Гриша, к тайному неудовольствию Павла, оказался рослым, мужественным и даже довольно красивым мужчиной, хотя, по мнению того же Павла, все у него было уж как-то слишком. Ботинки не меньше сорок шестого размера, кулаки пудовые, будто он сам мясные туши разделывает, а он их наверняка и в глаза никогда не видывал. Лицо большое, с крупными чертами, черные глазища навыкате. Павла так и подмывало спросить у Лизы, как там у ее бывшего друга в штанах дело обстоит, но, зная острый ее язык, любопытствовать не стал: к чему на грубость нарываться?

Тем более, что Гриша, похоже, никаких видов на Лизелотту не имел, а Павлу высказывал самое дружеское расположение.

Привел же этого аргентинского жителя в Малаховку, по его словам, совершенно другой интерес. Угораздило его где-то за границей познакомиться с одним любопытным человечком. Подошел будто бы на русскую речь из-за соседнего столика в уличном кафе, представился эмигрантом первой волны, вернее – потомком эмигрантов, волна-то уже давно в песок ушла, вымерла благополучно. Забавный такой субъект. Родился будто бы в Нью-Йорке, слинял в Аргентину. При слове "Россия" во фрунт встает, но приехать сюда до сих пор не решался. Меня, мол, прямо на вокзале расстреляют, как деда моего. Или прадеда, что ли... А кому он тут нужен? Ничего не понимает, больной человек... По-русски, кстати, говорит прилично, дай нам Бог всем так говорить...

Павел и Лиза терпеливо слушали, ждали, когда рассказчик перейдет к сути.
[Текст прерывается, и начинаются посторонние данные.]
-- ==== Sys2Proof/Machine/Dispatch.lean ====
section
/-! DEFINITION. exec: one arm for each command, each a direct call of its meaning. -/

namespace Sys2Proof.Machine
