-- ==== Sys2Proof/Laws/State.lean ====
section
/-! SUPPORT. One lemma for each field and each update of State by name: what the update leaves. -/

namespace Sys2Proof.Machine

/-! setReg -/

@[simp] theorem State.setReg_replies (s : State) (a : Nat) (v : Word) : (s.setReg a v).replies = s.replies := rfl
@[simp] theorem State.setReg_fences (s : State) (a : Nat) (v : Word) : (s.setReg a v).fences = s.fences := rfl
@[simp] theorem State.setReg_wide (s : State) (a : Nat) (v : Word) : (s.setReg a v).wide = s.wide := rfl
@[simp] theorem State.setReg_balls (s : State) (a : Nat) (v : Word) : (s.setReg a v).balls = s.balls := rfl
@[simp] theorem State.setReg_evc (s : State) (a : Nat) (v : Word) : (s.setReg a v).evc = s.evc := rfl
@[simp] theorem State.setReg_hearths (s : State) (a : Nat) (v : Word) : (s.setReg a v).hearths = s.hearths := rfl
@[simp] theorem State.setReg_flue (s : State) (a : Nat) (v : Word) : (s.setReg a v).flue = s.flue := rfl
@[simp] theorem State.setReg_rallyCount (s : State) (a : Nat) (v : Word) : (s.setReg a v).rallyCount = s.rallyCount := rfl
@[simp] theorem State.setReg_rsg (s : State) (a : Nat) (v : Word) : (s.setReg a v).rsg = s.rsg := rfl
@[simp] theorem State.setReg_tsu (s : State) (a : Nat) (v : Word) : (s.setReg a v).tsu = s.tsu := rfl
@[simp] theorem State.setReg_mantel (s : State) (a : Nat) (v : Word) : (s.setReg a v).mantel = s.mantel := rfl
@[simp] theorem State.setReg_flips (s : State) (a : Nat) (v : Word) : (s.setReg a v).flips = s.flips := rfl
@[simp] theorem State.setReg_scrub (s : State) (a : Nat) (v : Word) : (s.setReg a v).scrub = s.scrub := rfl
@[simp] theorem State.setReg_ports (s : State) (a : Nat) (v : Word) : (s.setReg a v).ports = s.ports := rfl
@[simp] theorem State.setReg_net (s : State) (a : Nat) (v : Word) : (s.setReg a v).net = s.net := rfl
@[simp] theorem State.setReg_chm (s : State) (a : Nat) (v : Word) : (s.setReg a v).chm = s.chm := rfl
@[simp] theorem State.setReg_dmp (s : State) (a : Nat) (v : Word) : (s.setReg a v).dmp = s.dmp := rfl
@[simp] theorem State.setReg_mif (s : State) (a : Nat) (v : Word) : (s.setReg a v).mif = s.mif := rfl
@[simp] theorem State.setReg_cue (s : State) (a : Nat) (v : Word) : (s.setReg a v).cue = s.cue := rfl
@[simp] theorem State.setReg_bel (s : State) (a : Nat) (v : Word) : (s.setReg a v).bel = s.bel := rfl
@[simp] theorem State.setReg_skp (s : State) (a : Nat) (v : Word) : (s.setReg a v).skp = s.skp := rfl
@[simp] theorem State.setReg_pwr (s : State) (a : Nat) (v : Word) : (s.setReg a v).pwr = s.pwr := rfl
@[simp] theorem State.setReg_hif (s : State) (a : Nat) (v : Word) : (s.setReg a v).hif = s.hif := rfl
@[simp] theorem State.setReg_jobs (s : State) (a : Nat) (v : Word) : (s.setReg a v).jobs = s.jobs := rfl
@[simp] theorem State.setReg_answers (s : State) (a : Nat) (v : Word) : (s.setReg a v).answers = s.answers := rfl
@[simp] theorem State.setReg_pcie (s : State) (a : Nat) (v : Word) : (s.setReg a v).pcie = s.pcie := rfl
@[simp] theorem State.setReg_pins (s : State) (a : Nat) (v : Word) : (s.setReg a v).pins = s.pins := rfl
@[simp] theorem State.setReg_otp (s : State) (a : Nat) (v : Word) : (s.setReg a v).otp = s.otp := rfl
@[simp] theorem State.setReg_freeCtr (s : State) (a : Nat) (v : Word) : (s.setReg a v).freeCtr = s.freeCtr := rfl
@[simp] theorem State.setReg_now (s : State) (a : Nat) (v : Word) : (s.setReg a v).now = s.now := rfl
@[simp] theorem State.setReg_pending (s : State) (a : Nat) (v : Word) : (s.setReg a v).pending = s.pending := rfl

/-! setWide -/

@[simp] theorem State.setWide_regs (s : State) (k : Nat) (v : Wide) : (s.setWide k v).regs = s.regs := rfl
@[simp] theorem State.setWide_replies (s : State) (k : Nat) (v : Wide) : (s.setWide k v).replies = s.replies := rfl
@[simp] theorem State.setWide_fences (s : State) (k : Nat) (v : Wide) : (s.setWide k v).fences = s.fences := rfl
@[simp] theorem State.setWide_balls (s : State) (k : Nat) (v : Wide) : (s.setWide k v).balls = s.balls := rfl
@[simp] theorem State.setWide_evc (s : State) (k : Nat) (v : Wide) : (s.setWide k v).evc = s.evc := rfl
@[simp] theorem State.setWide_hearths (s : State) (k : Nat) (v : Wide) : (s.setWide k v).hearths = s.hearths := rfl
@[simp] theorem State.setWide_flue (s : State) (k : Nat) (v : Wide) : (s.setWide k v).flue = s.flue := rfl
@[simp] theorem State.setWide_rallyCount (s : State) (k : Nat) (v : Wide) : (s.setWide k v).rallyCount = s.rallyCount := rfl
@[simp] theorem State.setWide_rsg (s : State) (k : Nat) (v : Wide) : (s.setWide k v).rsg = s.rsg := rfl
@[simp] theorem State.setWide_tsu (s : State) (k : Nat) (v : Wide) : (s.setWide k v).tsu = s.tsu := rfl
@[simp] theorem State.setWide_mantel (s : State) (k : Nat) (v : Wide) : (s.setWide k v).mantel = s.mantel := rfl
@[simp] theorem State.setWide_flips (s : State) (k : Nat) (v : Wide) : (s.setWide k v).flips = s.flips := rfl
@[simp] theorem State.setWide_scrub (s : State) (k : Nat) (v : Wide) : (s.setWide k v).scrub = s.scrub := rfl
@[simp] theorem State.setWide_ports (s : State) (k : Nat) (v : Wide) : (s.setWide k v).ports = s.ports := rfl
@[simp] theorem State.setWide_net (s : State) (k : Nat) (v : Wide) : (s.setWide k v).net = s.net := rfl
@[simp] theorem State.setWide_chm (s : State) (k : Nat) (v : Wide) : (s.setWide k v).chm = s.chm := rfl
@[simp] theorem State.setWide_dmp (s : State) (k : Nat) (v : Wide) : (s.setWide k v).dmp = s.dmp := rfl
@[simp] theorem State.setWide_mif (s : State) (k : Nat) (v : Wide) : (s.setWide k v).mif = s.mif := rfl
@[simp] theorem State.setWide_cue (s : State) (k : Nat) (v : Wide) : (s.setWide k v).cue = s.cue := rfl
@[simp] theorem State.setWide_bel (s : State) (k : Nat) (v : Wide) : (s.setWide k v).bel = s.bel := rfl
@[simp] theorem State.setWide_skp (s : State) (k : Nat) (v : Wide) : (s.setWide k v).skp = s.skp := rfl
@[simp] theorem State.setWide_pwr (s : State) (k : Nat) (v : Wide) : (s.setWide k v).pwr = s.pwr := rfl
@[simp] theorem State.setWide_hif (s : State) (k : Nat) (v : Wide) : (s.setWide k v).hif = s.hif := rfl
@[simp] theorem State.setWide_jobs (s : State) (k : Nat) (v : Wide) : (s.setWide k v).jobs = s.jobs := rfl
@[simp] theorem State.setWide_answers (s : State) (k : Nat) (v : Wide) : (s.setWide k v).answers = s.answers := rfl
@[simp] theorem State.setWide_pcie (s : State) (k : Nat) (v : Wide) : (s.setWide k v).pcie = s.pcie := rfl
@[simp] theorem State.setWide_pins (s : State) (k : Nat) (v : Wide) : (s.setWide k v).pins = s.pins := rfl
@[simp] theorem State.setWide_otp (s : State) (k : Nat) (v : Wide) : (s.setWide k v).otp = s.otp := rfl
@[simp] theorem State.setWide_freeCtr (s : State) (k : Nat) (v : Wide) : (s.setWide k v).freeCtr = s.freeCtr := rfl
@[simp] theorem State.setWide_now (s : State) (k : Nat) (v : Wide) : (s.setWide k v).now = s.now := rfl
@[simp] theorem State.setWide_pending (s : State) (k : Nat) (v : Wide) : (s.setWide k v).pending = s.pending := rfl
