-- ==== Sys2Proof/Safety.lean ====
section
/-! DEFINITION. What counts as a safe run, in the terms of the statements. -/

namespace Sys2Proof.Machine

/-! ### Outcomes -/

/-- The outcome is a next state: the block does not stop. -/
def Completes (o : Host.Outcome State Fault Refusal) : Prop := ∃ t, o = .next t

/-- The command answers a next state, and P holds of it. -/
def Does (i : Instr) (s : State) (P : State → Prop) : Prop := ∃ t, exec i s = .next t ∧ P t

/-! ### Frames -/

/-- The registers read in t as in s, but for those at the addresses of a list. -/
def SameRegs (s t : State) (l : List Nat) : Prop := ∀ a, a ∉ l → t.reg a = s.reg a

/-- The masters' last replies are those of s, with OK and a value for master m. -/
def Answers (s t : State) (m : Nat) (v : Word) : Prop :=
  ∀ k, tabGet replyDefault t.replies k = if k = m then ⟨.ok, v.zeroExtend 64⟩ else tabGet replyDefault s.replies k

/-- An event: only the registers of the list, and what g makes of the rest, change; P holds of the state t that it leaves. g is
given t, and the state before with the registers of t. -/
def Happens (i : Instr) (s : State) (l : List Nat) (g : State → State → State) (P : State → Prop) : Prop :=
  Does i s fun t => t = s.settle (g t { s with regs := t.regs }) ∧ SameRegs s t l ∧ P t

/-- An access of master m that is accepted: its reply is OK with a value, and the rest is as for an event. -/
def Accepts (i : Instr) (s : State) (m : Nat) (v : Word) (l : List Nat) (g : State → State → State) (P : State → Prop) : Prop :=
  Does i s fun t => t = s.settle (g t { s with regs := t.regs, replies := t.replies }) ∧ SameRegs s t l ∧ Answers s t m v ∧ P t

/-- An access of master m at address a completes with an error response r (R47): it is logged (R50), noted for the fence if it
is a write (R60), and the master is answered; nothing else changes. -/
def Fails (i : Instr) (s : State) (m a : Nat) (sz : AccSize) (write : Bool) (r : Resp) : Prop :=
  Does i s fun t => t = s.settle { s with regs := t.regs, replies := t.replies, fences := t.fences } ∧
    SameRegs s t [SYS_VIOL_COUNT, SYS_VIOL_ADDR, SYS_VIOL_INFO] ∧
    (∀ k, tabGet replyDefault t.replies k = if k = m then ⟨r, 0⟩ else tabGet replyDefault s.replies k) ∧
    (t.reg SYS_VIOL_COUNT).toNat = min ((s.reg SYS_VIOL_COUNT).toNat + 1) (2 ^ 32 - 1) ∧
    (s.bit SYS_VIOL_INFO SYS_VIOL_INFO_valid = true →
      t.reg SYS_VIOL_ADDR = s.reg SYS_VIOL_ADDR ∧ t.reg SYS_VIOL_INFO = s.reg SYS_VIOL_INFO) ∧
    (s.bit SYS_VIOL_INFO SYS_VIOL_INFO_valid = false →
      t.reg SYS_VIOL_ADDR = BitVec.ofNat 32 a ∧ t.reg SYS_VIOL_INFO =
        BitVec.ofNat 32 (respCode r + (if write then 2 ^ 3 else 0) + sizeCode sz * 2 ^ 4 + m * 2 ^ 8 + 2 ^ 31)) ∧
    ∀ k, tabGet fenceDefault t.fences k =
      let f := tabGet fenceDefault s.fences k
      if k = m ∧ write = true then ⟨if f.firstErr = 0 then respCode r else f.firstErr, min (f.errCount + 1) 255⟩ else f

/-- An access to a register that its target refuses with SLVERR. -/
def Refuses (i : Instr) (s : State) (m a : Nat) (write : Bool) : Prop := Fails i s m a .b32 write .slverr

/-! ### Memories -/

/-- The Mantel is in its canonical form: equal memories are equal lists. -/
def State.mantelWf (s : State) : Bool := tabWf zeroByte s.mantel

/-- The OTP words are in their canonical form. -/
def State.otpWf (s : State) : Bool := tabWf zeroWord s.otp

/-- The OTP word w (R469). -/
def State.otpWord (s : State) (w : Nat) : Word := tabGet zeroWord s.otp w

/-- No OTP bit that was 1 in s is 0 in t (R469). -/
def OtpKept (s t : State) : Prop := ∀ w, s.otpWord w &&& ~~~t.otpWord w = 0

/-- A byte of the Mantel. -/
def State.mantelByte (s : State) (a : Nat) : Byte := tabGet zeroByte s.mantel a

/-! ### A Hearth that executes an instruction -/

/-- Hearth n executes the instruction at its PC, as one that runs: it is not halted or stalled, no error, breakpoint or step of
a debugger waits, its slot is not annulled, the word is sound, and it stands where an instruction of its kind may stand
(R231, R236, R242, R247, R256, R517). `ctl`: the instruction is a control instruction of R279. -/
def State.ready (s : State) (n : Nat) (ctl : Bool) : Bool :=
  let h := s.hearth n
  s.awake && s.executes n && h.stalled.isNone && h.imprecise.isNone && (h.bpSkip || (s.breakpoint n h.pc).isNone) &&
  !h.stat.annul && !tabGet falseAt h.progBad h.pc && !(ctl && h.inSlot) && !(h.atLoopEnd && (ctl || h.inSlot)) &&
  h.wpHit.isNone && !h.stepping && !h.haltDue

/-- The boot ROM waits for nothing. -/
def RomSt.still : RomSt → Bool
  | .waiting => false
  | .applying _ _ _ => false
  | _ => true

/-- Nothing of the block waits to go on by itself: no access of a master, no debug step, and no go of the boot ROM. -/
def State.quiet (s : State) : Bool :=
  s.jobs.isEmpty && s.skp.rom.still &&
  (List.finRange 192).all fun h => !((s.hearth h.val).stepping && (s.hearth h.val).stalled.isNone)

/-- No access of master m waits, so that its next one does not come after another (R59). -/
def State.noneWaits (s : State) (m : Nat) : Bool := !(s.jobs.any fun j => j.mid = m && j.blocks)

/-- An access of master m to a register of a Hearth window is made at once: nothing of it waits, and the clear does not hold it
(R59, R327). -/
def State.windowFree (s : State) (m : Nat) : Bool := s.noneWaits m && (s.ramOpen || (m != 0x300 && m != 0x301))

/-- Nothing outside Hearth n changes. -/
def OnlyHearth (n : Nat) (s t : State) : Prop := t = { s with hearths := t.hearths } ∧ ∀ m, m ≠ n → t.hearth m = s.hearth m

/-- The Pace record with k more steps of the work; `on`: the monitor is enabled (R34). -/
def Pace.work (p : Pace) (on : Bool) (k : Nat) : Pace :=
  if on && p.ended.isNone then { p with steps := min (p.steps + k) 0xFFFF } else p

/-- The Pace record after k steps, the last two of which are an entry that abandons what the Hearth was at (R34, R244). -/
def Pace.entered (p : Pace) (on : Bool) (k : Nat) : Pace := ({ p.work on (k - 2) with ended := none } : Pace).work on 2

/-- Hearth n executes i as an instruction that retires in k steps: nothing outside the Hearth changes, and the Hearth becomes
what f makes of it once the shadows of R235 have settled, its program going on as `flow` says. -/
def Retires (n : HearthId) (i : Instr) (s : State) (flow : Flow) (k : Nat) (f : Hearth → Hearth) : Prop :=
  let h := s.hearth n.val
  Does i s fun t => OnlyHearth n.val s t ∧
    t.hearth n.val = { (f h.settleShadows).advance h.pc h.npc flow with
      stalled := none, bpSkip := false, pace := h.pace.work (s.paceOn n.val) k }

/-- As Retires, with what the instruction does outside the Hearth: g, and what the event controller makes of it. -/
def RetiresWith (n : HearthId) (i : Instr) (s : State) (k : Nat) (f : Hearth → Hearth) (g : State → State) : Prop :=
  let h := s.hearth n.val
  Does i s fun t => t = s.settle (g { s with hearths := t.hearths }) ∧ (∀ m, m ≠ n.val → t.hearth m = s.hearth m) ∧
    t.hearth n.val = { (f h.settleShadows).advance h.pc h.npc .seq with
      stalled := none, bpSkip := false, pace := h.pace.work (s.paceOn n.val) k }

/-! ### Traps -/

/-- What trap entry makes of a Hearth (R246). -/
def Hearth.trapped (h : Hearth) (xbase cause : Nat) (val : Word) (info xpc xnpc : Nat) : Hearth :=
  { h.settleShadows with
    xpc := xpc, xnpc := xnpc, xstat := h.statWord, xcause := cause, xval := val, xinfo := info,
    stat := { h.stat with trap := true, ie := false, annul := false },
    pc := xbase, npc := (xbase + 1) % 4096, inSlot := false, stalled := none, bpSkip := false, wpHit := none }

/-- The word that HRT_FAULT of Hearth n takes when it captures a fault (R248). -/
def State.faultWord (s : State) (n cause prior : Nat) (imprecise : Bool) (pc : Nat) : Word :=
  BitVec.ofNat 32 (cause + prior * 2 ^ 5 + (if imprecise then 2 ^ 10 else 0) +
    s.fld (HRT_FAULT n) HRT_FAULT_halted * 2 ^ 11 + pc * 2 ^ 16 + 2 ^ 31)

/-- The capture of a fault of Hearth n in t: nothing while one is held, and its record otherwise (R248). -/
def Captures (n : Nat) (s t : State) (cause prior : Nat) (imprecise : Bool) (pc : Nat) (val : Word) : Prop :=
  if s.bit (HRT_FAULT n) HRT_FAULT_valid then SameRegs s t []
  else SameRegs s t [HRT_FAULT n, HRT_FAULT_VAL n] ∧
    t.reg (HRT_FAULT n) = s.faultWord n cause prior imprecise pc ∧ t.reg (HRT_FAULT_VAL n) = val

/-- Command i takes a trap of Hearth n (R246 to R248): `h` is the Hearth that it finds. A fault-class trap raises
SRC_HEARTH_FAULT(n) and is captured; the Pace record counts k steps, the last two of the entry, which resumes the work (R34). -/
def Traps (n : HearthId) (i : Instr) (s : State) (h : Hearth) (k cause : Nat) (val : Word) (info xpc xnpc : Nat) : Prop :=
  let fault := decide (4 ≤ cause ∧ cause ≤ 13)
  Does i s fun t =>
    t = s.settle (({ s with regs := t.regs, hearths := t.hearths } : State).raiseIf fault (193 + n.val)) ∧
    (if fault then Captures n.val s t cause 0 (decide (8 ≤ info)) xpc val else SameRegs s t []) ∧
    (∀ m, m ≠ n.val → t.hearth m = s.hearth m) ∧
    t.hearth n.val = { h.trapped (s.fld (HRT_VEC n.val) HRT_VEC_xbase) cause val info xpc xnpc with
      pace := h.pace.entered (s.paceOn n.val) k }

end Sys2Proof.Machine
end

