-- ==== Sys2Proof/Laws/Hearth.lean ====
section
/-! SUPPORT. How a Hearth executes an instruction that runs, said once: the operation, its retirement, and the frame. -/

namespace Sys2Proof.Machine

/-- An instruction that runs is its operation and what its answer makes of the Hearth. -/
theorem State.hInstr_ready (s : State) (n : Nat) (i : Instr) (ctl asst : Bool) (op : Hearth → State → HRes)
    (h : s.ready n ctl = true) :
    s.hInstr n i true ctl asst op =
      (State.hFinish n i (s.hearth n) (op (s.hearth n) (s.modHearth n Hearth.settleShadows))).hEnd n := by
  simp only [State.ready, Bool.and_eq_true, Bool.not_eq_true', Bool.or_eq_true, Option.isNone_iff_eq_none] at h
  obtain ⟨⟨⟨⟨⟨⟨⟨⟨⟨⟨⟨_, h2⟩, h3⟩, h4⟩, h5⟩, h6⟩, h7⟩, h8⟩, h9⟩, _⟩, _⟩, _⟩ := h
  have hb : (!(s.hearth n).bpSkip && (s.breakpoint n (s.hearth n).pc).isSome) = false := by
    rcases h5 with h5 | h5 <;> simp [h5]
  have hf : (s.hearth n).fetchTrap true ctl = none := by
    simp [Hearth.fetchTrap, h7, h8, h9]
  simp [State.hInstr, h2, h3, h4, hb, h6, hf]

/-- The shadows settle without touching what an instruction that runs depends on. -/
theorem Hearth.settleShadows_frame (h : Hearth) :
    h.settleShadows = { h with g := h.settleShadows.g, loadSh := none, accOld := none } := by
  unfold Hearth.settleShadows
  split <;> rfl

/-! ### Nothing outside one Hearth -/

theorem OnlyHearth.refl (n : Nat) (s : State) : OnlyHearth n s s := ⟨rfl, fun _ _ => rfl⟩

/-- A change of Hearth n. -/
theorem OnlyHearth.mod {n : Nat} {s t : State} (h : OnlyHearth n s t) (f : Hearth → Hearth) :
    OnlyHearth n s (t.modHearth n f) := by
  refine ⟨?_, fun m hm => ?_⟩
  · rw [h.1]; rfl
  · rw [State.modHearth_hearth_other _ _ hm, h.2 m hm]

theorem OnlyHearth.reg {n : Nat} {s t : State} (h : OnlyHearth n s t) (a : Nat) : t.reg a = s.reg a := by
  rw [h.1]; rfl

theorem OnlyHearth.paceOn {n m : Nat} {s t : State} (h : OnlyHearth n s t) : t.paceOn m = s.paceOn m := by
  rw [h.1]; rfl

/-- The settled state of a command that changes one Hearth is the state. -/
theorem OnlyHearth.settle {n : Nat} {s t : State} (h : OnlyHearth n s t) : s.settle t = t := by
  rw [h.1]; exact s.settle_of_hearths _

/-- Steps change only the Pace record. -/
theorem State.paceSteps_hearth (s : State) (n k : Nat) :
    OnlyHearth n s (s.paceSteps n k) ∧
    (s.paceSteps n k).hearth n = { s.hearth n with pace := (s.hearth n).pace.work (s.paceOn n) k } := by
  unfold State.paceSteps Pace.work
  dsimp only
  split
  · exact ⟨(OnlyHearth.refl n s).mod _, by simp [State.setPace]⟩
  · exact ⟨OnlyHearth.refl n s, rfl⟩

/-- What a Hearth that is ready stands like. -/
theorem State.ready_facts {s : State} {n : Nat} {ctl : Bool} (h : s.ready n ctl = true) :
    s.awake = true ∧ s.executes n = true ∧ (s.hearth n).stalled = none ∧ (s.hearth n).imprecise = none ∧
    (s.hearth n).stat.annul = false ∧ (s.hearth n).wpHit = none ∧ (s.hearth n).stepping = false ∧
    (s.hearth n).haltDue = false := by
  simp only [State.ready, Bool.and_eq_true, Bool.not_eq_true', Bool.or_eq_true, Option.isNone_iff_eq_none] at h
  obtain ⟨⟨⟨⟨⟨⟨⟨⟨⟨⟨⟨h1, h2⟩, h3⟩, h4⟩, _⟩, h6⟩, _⟩, _⟩, _⟩, h10⟩, h11⟩, h12⟩ := h
  exact ⟨h1, h2, h3, h4, h6, h10, h11, h12⟩

/-- An instruction of a ready Hearth whose operation retires and touches only its Hearth. -/
theorem State.run_retires {s s' : State} {n : Nat} {i : Instr} {ctl asst : Bool} {op : Hearth → State → HRes} {flow : Flow}
    {k : Nat} (hr : s.ready n ctl = true)
    (hop : op (s.hearth n) (s.modHearth n Hearth.settleShadows) = .done s' flow k) (ho : OnlyHearth n s s')
    (hw : (s'.hearth n).wpHit = none) (hs : (s'.hearth n).stepping = false) (hd : (s'.hearth n).haltDue = false)
    (hp : (s'.hearth n).pace = (s.hearth n).pace) :
    ∃ t, s.run (fun s => s.hInstr n i true ctl asst op) = .next t ∧ OnlyHearth n s t ∧
      t.hearth n = { (s'.hearth n).advance (s.hearth n).pc (s.hearth n).npc flow with
        stalled := none, bpSkip := false, pace := (s.hearth n).pace.work (s.paceOn n) k } := by
  have hf := State.ready_facts hr
  rw [State.run_awake _ _ hf.1, State.hInstr_ready _ _ _ _ _ _ hr, hop]
  let u := s'.modHearth n fun t =>
    { t.advance (s.hearth n).pc (s.hearth n).npc flow with stalled := none, bpSkip := false }
  have hu : OnlyHearth n s u := ho.mod _
  have hps := State.paceSteps_hearth u n k
  have huh : u.hearth n = { (s'.hearth n).advance (s.hearth n).pc (s.hearth n).npc flow with
      stalled := none, bpSkip := false } := by simp [u]
  have hadv : ∀ h : Hearth, (h.advance (s.hearth n).pc (s.hearth n).npc flow).wpHit = h.wpHit ∧
      (h.advance (s.hearth n).pc (s.hearth n).npc flow).stepping = h.stepping ∧
      (h.advance (s.hearth n).pc (s.hearth n).npc flow).haltDue = h.haltDue ∧
      (h.advance (s.hearth n).pc (s.hearth n).npc flow).pace = h.pace := by
    intro h
    cases flow with
    | seq => simp only [Hearth.advance]; split <;> exact ⟨rfl, rfl, rfl, rfl⟩
    | branch => exact ⟨rfl, rfl, rfl, rfl⟩
    | fallthrough => exact ⟨rfl, rfl, rfl, rfl⟩
    | jump => exact ⟨rfl, rfl, rfl, rfl⟩
  have hend : (u.paceSteps n k).hEnd n = u.paceSteps n k := by
    have h1 := hps.2
    rw [huh] at h1
    simp [State.hEnd, h1, hadv, hw, hs, hd]
  have ho2 : OnlyHearth n s (u.paceSteps n k) := by
    refine ⟨?_, fun m hm => ?_⟩
    · rw [hps.1.1, hu.1]
    · rw [hps.1.2 m hm, hu.2 m hm]
  refine ⟨u.paceSteps n k, ?_, ho2, ?_⟩
  · show Host.Outcome.next (s.settle ((u.paceSteps n k).hEnd n)) = _
    rw [hend, ho2.settle]
  · rw [hps.2, huh]
    simp [hadv, hp, hu.paceOn]

end Sys2Proof.Machine
end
– Так вот, он себя считает родственником одного богатого купца, который много чего в Москве понастроил: больницу там, богадельню... И была у него подмосковная дача в Ма-ла-хов-ке, так этот купеческий якобы внук выговаривает. Не дача будто бы, а целое поместье: дом с двумя флигелями, сад, конюшня. У него и план имеется, с собой носит в нагрудном кармане. Бумага ветхая, но, видно, плотная была, раз до сих пор не истлела. Он, Гриша, предложил ксерокопию снять, но тот аж руками замахал: ни за что!

– Клад, что ли, там отмечен? – забежала вперед сообразительная Лиза.

– Вот именно! – солидно подтвердил Григорий, – И этот тип считает себя единственным законным наследником. Будто бы его бабка, то ли прабабка, покидая Ма-ла-хов-ку, спрятала все ценное, что уместилось, в дорожный несессер. Убегали-то налегке, рассчитывали в скором времени вернуться. Кончится же советская власть, будь она неладна!

– Это я уже где-то читала, – снова невежливо прервала гостя языкастая Лиза, – Сокровище мадам Петуховой. В стул бриллианты зашили или еще куда? Дом-то хоть на какой улице стоял?

– Как раз этого он не знает. Не помнит, верней – бабка сказывала, да он позабыл.

– "Где эта улица, где этот дом?" – пропела Лиза, потянулась лениво, Пусть он не вздумает из Буэнос-Айреса сюда ехать, а то зря прокатится. Не ближний свет!

– А он уже в пути, – невозмутимо заявил Гриша, – Я обещал ему полную безопасность, визу помог достать, а билет он на свои купил. Да вы не бойтесь, ребята, я его в гостиницу определю. У вас тут тесно, понимаю. Ему интересно только с местными аборигенами потолковать. Лизанька, пардон, не хотел тебя обидеть...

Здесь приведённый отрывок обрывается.